§ What the exercise asks:
Among the records below, determine how many lines have the word "some" in them; output only the number.

§ Source records:
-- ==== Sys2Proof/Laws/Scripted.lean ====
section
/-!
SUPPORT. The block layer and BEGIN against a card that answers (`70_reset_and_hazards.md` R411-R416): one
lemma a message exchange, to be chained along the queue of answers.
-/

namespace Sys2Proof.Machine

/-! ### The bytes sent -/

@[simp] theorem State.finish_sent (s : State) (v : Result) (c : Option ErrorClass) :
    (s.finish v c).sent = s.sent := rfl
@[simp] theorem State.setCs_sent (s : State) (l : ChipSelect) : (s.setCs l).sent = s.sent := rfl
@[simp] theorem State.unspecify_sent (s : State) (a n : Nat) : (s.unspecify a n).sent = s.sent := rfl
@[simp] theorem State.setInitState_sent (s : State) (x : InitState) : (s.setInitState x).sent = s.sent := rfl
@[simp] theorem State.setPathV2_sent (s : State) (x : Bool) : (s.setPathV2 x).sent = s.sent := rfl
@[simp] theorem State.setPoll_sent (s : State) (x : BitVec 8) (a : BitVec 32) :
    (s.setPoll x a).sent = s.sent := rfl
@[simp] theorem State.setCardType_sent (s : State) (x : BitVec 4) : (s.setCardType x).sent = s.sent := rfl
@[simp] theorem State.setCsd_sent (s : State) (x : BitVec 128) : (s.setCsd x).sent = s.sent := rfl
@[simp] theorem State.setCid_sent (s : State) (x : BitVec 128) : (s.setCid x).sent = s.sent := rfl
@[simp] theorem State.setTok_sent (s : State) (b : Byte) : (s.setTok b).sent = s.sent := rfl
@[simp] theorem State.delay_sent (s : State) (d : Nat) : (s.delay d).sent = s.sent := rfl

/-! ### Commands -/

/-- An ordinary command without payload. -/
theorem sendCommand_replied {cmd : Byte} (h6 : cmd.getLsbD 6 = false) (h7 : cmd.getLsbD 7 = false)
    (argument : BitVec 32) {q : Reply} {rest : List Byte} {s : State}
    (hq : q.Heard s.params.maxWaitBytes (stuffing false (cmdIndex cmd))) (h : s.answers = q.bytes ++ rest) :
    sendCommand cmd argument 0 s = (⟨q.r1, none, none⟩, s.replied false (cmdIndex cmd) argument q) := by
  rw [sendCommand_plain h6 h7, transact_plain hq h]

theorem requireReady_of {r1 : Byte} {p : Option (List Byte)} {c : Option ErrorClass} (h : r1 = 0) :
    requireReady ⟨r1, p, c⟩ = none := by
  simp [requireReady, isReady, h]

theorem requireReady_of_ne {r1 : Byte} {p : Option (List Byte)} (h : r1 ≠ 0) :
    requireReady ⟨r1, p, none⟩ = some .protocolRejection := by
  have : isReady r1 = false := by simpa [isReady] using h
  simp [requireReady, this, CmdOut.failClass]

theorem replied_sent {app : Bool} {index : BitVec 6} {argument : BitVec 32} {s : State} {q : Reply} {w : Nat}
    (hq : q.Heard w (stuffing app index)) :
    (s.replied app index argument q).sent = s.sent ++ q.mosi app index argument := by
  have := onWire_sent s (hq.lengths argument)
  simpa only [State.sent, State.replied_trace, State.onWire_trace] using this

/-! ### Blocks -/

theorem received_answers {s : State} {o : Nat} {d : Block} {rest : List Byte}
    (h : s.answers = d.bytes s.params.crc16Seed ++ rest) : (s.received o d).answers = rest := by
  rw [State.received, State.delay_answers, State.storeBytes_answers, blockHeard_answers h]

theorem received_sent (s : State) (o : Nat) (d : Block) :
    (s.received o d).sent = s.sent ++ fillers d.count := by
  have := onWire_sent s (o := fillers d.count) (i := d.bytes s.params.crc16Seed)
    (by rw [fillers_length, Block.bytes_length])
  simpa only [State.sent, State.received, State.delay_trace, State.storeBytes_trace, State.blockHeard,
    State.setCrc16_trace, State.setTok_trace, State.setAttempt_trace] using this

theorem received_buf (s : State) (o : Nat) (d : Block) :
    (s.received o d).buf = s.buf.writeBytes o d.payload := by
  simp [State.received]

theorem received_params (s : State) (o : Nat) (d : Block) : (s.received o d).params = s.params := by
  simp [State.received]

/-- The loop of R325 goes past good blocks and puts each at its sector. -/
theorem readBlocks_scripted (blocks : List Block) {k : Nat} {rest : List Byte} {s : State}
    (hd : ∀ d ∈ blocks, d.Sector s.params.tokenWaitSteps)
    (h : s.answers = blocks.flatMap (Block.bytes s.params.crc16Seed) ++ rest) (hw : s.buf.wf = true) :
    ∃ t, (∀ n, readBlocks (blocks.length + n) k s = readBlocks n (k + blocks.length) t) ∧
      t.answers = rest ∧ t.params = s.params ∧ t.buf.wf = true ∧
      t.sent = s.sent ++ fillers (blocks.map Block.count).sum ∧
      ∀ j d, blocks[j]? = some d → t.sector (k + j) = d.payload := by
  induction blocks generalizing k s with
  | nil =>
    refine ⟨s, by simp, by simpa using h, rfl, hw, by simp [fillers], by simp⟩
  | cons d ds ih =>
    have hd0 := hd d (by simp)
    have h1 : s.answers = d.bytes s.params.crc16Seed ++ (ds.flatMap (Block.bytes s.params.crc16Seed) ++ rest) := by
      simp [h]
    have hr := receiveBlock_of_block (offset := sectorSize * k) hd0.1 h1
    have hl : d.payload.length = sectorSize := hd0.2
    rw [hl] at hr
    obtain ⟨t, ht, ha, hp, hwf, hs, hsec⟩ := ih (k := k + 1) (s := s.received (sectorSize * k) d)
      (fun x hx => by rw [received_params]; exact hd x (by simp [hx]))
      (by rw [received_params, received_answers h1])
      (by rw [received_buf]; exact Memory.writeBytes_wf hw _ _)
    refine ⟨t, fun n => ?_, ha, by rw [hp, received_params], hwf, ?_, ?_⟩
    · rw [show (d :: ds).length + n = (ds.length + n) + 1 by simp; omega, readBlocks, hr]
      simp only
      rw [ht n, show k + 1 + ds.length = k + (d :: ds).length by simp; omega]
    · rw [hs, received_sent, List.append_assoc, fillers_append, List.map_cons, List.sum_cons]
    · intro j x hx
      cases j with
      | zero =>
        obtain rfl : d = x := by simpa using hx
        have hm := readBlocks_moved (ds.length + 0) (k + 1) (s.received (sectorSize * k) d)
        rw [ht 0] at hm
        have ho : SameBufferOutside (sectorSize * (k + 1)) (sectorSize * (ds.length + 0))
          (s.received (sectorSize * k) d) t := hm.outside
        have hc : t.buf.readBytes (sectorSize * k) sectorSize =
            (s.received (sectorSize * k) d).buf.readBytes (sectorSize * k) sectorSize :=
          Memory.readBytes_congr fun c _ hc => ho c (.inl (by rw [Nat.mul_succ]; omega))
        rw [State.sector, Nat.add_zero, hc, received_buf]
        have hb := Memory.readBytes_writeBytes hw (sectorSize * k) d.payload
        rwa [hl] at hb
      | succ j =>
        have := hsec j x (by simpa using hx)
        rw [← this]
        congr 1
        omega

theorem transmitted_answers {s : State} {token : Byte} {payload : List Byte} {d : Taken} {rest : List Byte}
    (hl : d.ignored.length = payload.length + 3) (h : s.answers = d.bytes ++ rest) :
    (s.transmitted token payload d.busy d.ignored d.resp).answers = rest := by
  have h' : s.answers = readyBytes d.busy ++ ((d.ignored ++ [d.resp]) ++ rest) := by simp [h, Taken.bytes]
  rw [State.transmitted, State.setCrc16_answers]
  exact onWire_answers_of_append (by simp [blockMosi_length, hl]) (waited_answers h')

§ Answer to this exercise:
2